INSTRUCTIONS FOR THE TASK
Only a slice of the listing below is wanted. Retype the lines from the one containing "let n := (l.win" through the one containing "else beginXfer s", exactly, both ends included.

[DATASET CONTENT Boundary: Start]

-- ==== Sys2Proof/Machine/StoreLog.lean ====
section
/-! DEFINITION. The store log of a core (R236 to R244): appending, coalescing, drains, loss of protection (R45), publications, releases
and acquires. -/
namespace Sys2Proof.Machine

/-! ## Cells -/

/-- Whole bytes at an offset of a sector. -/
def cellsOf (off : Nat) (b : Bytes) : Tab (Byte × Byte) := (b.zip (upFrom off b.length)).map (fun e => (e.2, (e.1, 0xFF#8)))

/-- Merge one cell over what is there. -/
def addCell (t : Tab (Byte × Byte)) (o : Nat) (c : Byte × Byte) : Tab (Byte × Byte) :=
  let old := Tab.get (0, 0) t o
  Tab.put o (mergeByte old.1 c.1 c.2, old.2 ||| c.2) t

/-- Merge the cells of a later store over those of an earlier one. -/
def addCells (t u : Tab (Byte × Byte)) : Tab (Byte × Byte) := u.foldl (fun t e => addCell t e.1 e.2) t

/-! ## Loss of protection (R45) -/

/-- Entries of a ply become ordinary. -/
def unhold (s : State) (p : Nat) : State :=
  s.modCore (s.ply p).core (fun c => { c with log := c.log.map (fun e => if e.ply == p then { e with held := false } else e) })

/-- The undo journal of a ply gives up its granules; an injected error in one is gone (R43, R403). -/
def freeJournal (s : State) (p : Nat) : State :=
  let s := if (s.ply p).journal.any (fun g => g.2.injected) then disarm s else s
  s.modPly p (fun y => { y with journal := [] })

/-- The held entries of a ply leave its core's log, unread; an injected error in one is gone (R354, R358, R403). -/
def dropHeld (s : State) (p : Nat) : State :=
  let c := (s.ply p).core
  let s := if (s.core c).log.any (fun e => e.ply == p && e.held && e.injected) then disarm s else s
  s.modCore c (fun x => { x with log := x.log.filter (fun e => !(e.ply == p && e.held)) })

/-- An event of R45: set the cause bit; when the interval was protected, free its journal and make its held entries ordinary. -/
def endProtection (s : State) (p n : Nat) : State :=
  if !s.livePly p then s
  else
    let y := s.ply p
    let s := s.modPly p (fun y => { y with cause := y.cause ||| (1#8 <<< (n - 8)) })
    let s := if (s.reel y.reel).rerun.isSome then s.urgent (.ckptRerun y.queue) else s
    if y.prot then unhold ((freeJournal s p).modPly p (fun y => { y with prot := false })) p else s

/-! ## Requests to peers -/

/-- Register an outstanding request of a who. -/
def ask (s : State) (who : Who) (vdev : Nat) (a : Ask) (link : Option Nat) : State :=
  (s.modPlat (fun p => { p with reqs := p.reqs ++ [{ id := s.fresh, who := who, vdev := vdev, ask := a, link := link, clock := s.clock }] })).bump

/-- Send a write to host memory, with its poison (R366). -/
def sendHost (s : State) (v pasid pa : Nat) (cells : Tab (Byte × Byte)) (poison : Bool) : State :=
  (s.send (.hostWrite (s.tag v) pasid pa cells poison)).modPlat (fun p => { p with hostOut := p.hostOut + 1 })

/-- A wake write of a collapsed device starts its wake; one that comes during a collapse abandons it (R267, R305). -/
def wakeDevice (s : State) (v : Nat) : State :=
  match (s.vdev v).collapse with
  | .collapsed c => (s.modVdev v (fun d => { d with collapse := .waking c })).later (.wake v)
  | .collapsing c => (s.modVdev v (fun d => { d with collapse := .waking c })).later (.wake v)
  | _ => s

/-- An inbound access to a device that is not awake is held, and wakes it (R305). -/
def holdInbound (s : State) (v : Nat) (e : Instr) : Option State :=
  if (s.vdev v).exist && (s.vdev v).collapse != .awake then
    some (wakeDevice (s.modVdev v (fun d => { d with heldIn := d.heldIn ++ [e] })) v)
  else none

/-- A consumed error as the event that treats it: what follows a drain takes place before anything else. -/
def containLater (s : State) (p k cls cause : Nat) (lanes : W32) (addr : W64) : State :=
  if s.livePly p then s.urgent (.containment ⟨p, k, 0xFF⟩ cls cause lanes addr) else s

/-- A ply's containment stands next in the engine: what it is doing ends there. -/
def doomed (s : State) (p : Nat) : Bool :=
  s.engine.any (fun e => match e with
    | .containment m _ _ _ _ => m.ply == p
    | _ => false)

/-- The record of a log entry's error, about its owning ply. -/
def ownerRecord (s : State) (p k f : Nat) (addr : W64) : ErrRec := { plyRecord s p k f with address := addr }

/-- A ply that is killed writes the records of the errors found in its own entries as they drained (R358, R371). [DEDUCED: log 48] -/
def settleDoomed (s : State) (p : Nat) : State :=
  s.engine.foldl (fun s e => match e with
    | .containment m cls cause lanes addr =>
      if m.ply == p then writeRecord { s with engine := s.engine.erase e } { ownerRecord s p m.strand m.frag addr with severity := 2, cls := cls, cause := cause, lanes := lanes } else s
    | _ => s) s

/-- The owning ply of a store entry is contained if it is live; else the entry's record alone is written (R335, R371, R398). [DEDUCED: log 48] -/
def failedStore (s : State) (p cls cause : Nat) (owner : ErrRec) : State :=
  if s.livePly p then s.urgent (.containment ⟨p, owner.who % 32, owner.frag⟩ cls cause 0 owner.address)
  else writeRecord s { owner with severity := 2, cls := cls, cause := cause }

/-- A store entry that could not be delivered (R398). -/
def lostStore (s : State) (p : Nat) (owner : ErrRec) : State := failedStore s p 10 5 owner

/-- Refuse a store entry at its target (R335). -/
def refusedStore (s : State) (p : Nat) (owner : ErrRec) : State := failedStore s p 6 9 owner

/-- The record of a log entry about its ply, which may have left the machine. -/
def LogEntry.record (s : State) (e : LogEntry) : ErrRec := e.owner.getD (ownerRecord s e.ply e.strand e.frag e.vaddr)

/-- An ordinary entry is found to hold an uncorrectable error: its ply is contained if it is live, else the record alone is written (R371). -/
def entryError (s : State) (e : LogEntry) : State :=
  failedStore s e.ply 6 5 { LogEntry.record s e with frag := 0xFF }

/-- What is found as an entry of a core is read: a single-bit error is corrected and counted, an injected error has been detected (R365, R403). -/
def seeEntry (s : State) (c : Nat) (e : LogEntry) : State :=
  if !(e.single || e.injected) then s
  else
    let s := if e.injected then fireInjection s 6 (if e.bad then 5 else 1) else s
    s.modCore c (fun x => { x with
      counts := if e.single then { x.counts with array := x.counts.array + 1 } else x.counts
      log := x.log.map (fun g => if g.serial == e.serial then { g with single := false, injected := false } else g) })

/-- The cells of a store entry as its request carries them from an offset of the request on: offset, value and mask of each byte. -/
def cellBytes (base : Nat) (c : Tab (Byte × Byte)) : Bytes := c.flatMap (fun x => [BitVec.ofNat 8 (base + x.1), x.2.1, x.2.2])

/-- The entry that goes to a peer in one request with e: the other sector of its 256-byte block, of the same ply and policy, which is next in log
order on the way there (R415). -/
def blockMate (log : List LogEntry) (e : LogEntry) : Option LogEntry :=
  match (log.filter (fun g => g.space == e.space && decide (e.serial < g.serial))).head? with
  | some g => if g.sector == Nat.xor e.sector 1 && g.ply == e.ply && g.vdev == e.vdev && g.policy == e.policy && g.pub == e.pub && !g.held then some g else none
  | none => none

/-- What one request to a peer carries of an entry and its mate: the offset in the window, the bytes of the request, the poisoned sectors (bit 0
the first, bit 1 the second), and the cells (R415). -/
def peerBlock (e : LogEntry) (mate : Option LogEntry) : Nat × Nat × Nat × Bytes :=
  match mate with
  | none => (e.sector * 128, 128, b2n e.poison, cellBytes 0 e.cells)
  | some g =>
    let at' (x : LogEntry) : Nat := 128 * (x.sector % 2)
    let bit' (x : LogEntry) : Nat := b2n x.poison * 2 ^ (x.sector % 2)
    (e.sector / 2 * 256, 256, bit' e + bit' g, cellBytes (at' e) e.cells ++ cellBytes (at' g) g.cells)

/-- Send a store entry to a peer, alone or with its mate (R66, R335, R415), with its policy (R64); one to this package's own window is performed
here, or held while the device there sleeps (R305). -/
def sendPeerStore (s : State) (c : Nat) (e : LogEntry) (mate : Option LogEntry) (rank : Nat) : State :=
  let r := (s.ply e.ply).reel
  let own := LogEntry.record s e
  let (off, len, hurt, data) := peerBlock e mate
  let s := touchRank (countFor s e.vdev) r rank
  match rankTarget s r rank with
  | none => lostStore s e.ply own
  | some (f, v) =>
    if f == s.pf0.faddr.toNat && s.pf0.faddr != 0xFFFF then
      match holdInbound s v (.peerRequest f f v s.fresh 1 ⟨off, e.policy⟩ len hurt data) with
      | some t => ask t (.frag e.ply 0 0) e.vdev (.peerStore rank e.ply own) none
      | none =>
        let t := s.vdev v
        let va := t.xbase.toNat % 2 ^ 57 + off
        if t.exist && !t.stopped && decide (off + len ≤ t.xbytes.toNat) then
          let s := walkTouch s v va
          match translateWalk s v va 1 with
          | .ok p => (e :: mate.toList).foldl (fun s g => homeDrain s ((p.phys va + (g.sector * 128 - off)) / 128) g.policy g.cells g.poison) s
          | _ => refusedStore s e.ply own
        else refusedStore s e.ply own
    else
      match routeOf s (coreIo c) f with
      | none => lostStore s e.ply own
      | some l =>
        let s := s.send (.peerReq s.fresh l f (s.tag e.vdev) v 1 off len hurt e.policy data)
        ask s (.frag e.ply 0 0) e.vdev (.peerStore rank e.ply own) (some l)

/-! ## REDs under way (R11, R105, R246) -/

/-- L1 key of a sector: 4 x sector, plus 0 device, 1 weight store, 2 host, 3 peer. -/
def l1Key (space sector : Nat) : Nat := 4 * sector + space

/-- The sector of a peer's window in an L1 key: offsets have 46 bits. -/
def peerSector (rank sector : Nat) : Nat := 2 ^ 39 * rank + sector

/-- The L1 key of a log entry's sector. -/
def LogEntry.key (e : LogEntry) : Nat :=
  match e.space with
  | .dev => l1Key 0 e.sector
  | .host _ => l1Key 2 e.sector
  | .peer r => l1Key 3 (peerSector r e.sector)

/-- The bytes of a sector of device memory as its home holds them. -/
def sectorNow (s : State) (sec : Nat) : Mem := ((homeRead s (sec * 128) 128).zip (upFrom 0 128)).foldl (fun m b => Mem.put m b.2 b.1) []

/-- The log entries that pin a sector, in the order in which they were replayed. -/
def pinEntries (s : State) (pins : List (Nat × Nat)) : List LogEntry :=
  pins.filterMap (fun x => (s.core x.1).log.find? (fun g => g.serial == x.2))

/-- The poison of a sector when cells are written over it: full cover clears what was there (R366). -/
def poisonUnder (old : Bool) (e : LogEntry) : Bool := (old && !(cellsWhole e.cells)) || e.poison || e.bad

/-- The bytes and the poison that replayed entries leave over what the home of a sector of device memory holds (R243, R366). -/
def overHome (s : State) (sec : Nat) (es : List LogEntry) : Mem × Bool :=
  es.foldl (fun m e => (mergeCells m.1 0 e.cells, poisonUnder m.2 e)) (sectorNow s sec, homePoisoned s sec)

[DATASET CONTENT Boundary: End]
[DATASET CONTENT Boundary: Start]

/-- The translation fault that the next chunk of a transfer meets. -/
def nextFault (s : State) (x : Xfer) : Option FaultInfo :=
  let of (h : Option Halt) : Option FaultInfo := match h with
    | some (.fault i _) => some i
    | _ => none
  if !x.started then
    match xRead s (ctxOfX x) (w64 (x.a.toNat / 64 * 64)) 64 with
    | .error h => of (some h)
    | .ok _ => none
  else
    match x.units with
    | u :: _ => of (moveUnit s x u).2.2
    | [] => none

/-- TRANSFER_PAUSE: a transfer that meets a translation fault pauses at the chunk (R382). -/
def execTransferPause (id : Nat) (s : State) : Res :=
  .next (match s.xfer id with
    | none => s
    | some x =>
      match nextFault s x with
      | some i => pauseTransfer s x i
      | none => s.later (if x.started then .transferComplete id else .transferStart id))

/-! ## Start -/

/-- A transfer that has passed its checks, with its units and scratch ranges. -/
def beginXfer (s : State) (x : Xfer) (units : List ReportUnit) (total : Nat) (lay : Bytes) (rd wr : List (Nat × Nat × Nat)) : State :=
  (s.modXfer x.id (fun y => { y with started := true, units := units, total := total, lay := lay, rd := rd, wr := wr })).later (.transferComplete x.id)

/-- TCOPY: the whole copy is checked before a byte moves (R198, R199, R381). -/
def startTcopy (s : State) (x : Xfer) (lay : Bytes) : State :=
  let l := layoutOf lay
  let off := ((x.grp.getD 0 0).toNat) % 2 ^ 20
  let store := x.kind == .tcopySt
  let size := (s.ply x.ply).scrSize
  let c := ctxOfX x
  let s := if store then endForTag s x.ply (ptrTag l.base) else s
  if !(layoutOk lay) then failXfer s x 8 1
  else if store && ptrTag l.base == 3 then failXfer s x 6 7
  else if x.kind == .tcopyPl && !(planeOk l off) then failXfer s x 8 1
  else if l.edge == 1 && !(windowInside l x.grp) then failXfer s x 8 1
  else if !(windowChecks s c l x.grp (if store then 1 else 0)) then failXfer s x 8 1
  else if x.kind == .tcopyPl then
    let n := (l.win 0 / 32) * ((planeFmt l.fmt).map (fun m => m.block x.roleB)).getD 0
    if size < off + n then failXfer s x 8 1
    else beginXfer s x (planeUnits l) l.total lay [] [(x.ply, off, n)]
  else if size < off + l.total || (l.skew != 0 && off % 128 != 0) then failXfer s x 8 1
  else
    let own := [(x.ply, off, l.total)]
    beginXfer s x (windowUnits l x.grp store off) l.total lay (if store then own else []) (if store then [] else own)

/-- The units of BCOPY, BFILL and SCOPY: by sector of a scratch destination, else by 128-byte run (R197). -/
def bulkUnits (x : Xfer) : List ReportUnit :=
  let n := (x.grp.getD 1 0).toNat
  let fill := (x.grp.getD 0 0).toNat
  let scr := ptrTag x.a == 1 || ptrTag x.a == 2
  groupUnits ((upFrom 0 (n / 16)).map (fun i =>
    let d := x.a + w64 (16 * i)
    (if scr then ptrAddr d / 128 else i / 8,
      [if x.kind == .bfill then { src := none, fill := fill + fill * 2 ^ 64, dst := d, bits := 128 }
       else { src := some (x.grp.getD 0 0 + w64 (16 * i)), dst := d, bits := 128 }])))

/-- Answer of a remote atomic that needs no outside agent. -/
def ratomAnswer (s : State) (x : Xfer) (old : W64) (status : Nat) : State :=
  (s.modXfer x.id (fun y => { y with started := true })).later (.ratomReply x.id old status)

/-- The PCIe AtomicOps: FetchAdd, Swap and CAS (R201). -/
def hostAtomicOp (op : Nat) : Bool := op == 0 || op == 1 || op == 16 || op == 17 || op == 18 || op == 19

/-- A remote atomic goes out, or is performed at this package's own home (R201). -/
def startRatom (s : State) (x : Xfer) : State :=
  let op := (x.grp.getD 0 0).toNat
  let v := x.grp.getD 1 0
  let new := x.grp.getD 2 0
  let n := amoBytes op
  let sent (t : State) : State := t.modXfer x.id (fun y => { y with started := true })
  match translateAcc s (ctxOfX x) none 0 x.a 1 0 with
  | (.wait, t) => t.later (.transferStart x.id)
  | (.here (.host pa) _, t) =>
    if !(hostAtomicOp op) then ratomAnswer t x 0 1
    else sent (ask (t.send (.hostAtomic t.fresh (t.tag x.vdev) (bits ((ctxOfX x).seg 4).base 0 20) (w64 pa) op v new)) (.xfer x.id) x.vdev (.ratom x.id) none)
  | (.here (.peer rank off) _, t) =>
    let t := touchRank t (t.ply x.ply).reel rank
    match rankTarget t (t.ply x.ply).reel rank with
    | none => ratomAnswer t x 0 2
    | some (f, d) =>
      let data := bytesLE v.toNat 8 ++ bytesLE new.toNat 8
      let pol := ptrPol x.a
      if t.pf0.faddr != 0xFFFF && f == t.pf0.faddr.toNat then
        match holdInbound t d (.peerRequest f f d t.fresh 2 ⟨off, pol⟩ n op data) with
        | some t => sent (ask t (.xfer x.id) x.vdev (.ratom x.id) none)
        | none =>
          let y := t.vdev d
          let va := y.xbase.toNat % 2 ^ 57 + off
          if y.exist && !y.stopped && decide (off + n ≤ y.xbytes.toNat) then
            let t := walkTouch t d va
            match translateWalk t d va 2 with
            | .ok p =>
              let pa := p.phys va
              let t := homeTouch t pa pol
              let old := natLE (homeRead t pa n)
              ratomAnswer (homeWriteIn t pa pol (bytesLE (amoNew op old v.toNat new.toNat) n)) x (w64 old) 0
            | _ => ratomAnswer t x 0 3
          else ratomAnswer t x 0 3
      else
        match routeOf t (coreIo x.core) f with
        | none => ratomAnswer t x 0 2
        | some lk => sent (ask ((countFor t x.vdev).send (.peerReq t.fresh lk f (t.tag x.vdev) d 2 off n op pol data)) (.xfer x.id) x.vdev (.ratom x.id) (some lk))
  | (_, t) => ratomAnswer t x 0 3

[DATASET CONTENT Boundary: End]

RESULT
    let n := (l.win 0 / 32) * ((planeFmt l.fmt).map (fun m => m.block x.roleB)).getD 0
    if size < off + n then failXfer s x 8 1
    else beginXfer s x (planeUnits l) l.total lay [] [(x.ply, off, n)]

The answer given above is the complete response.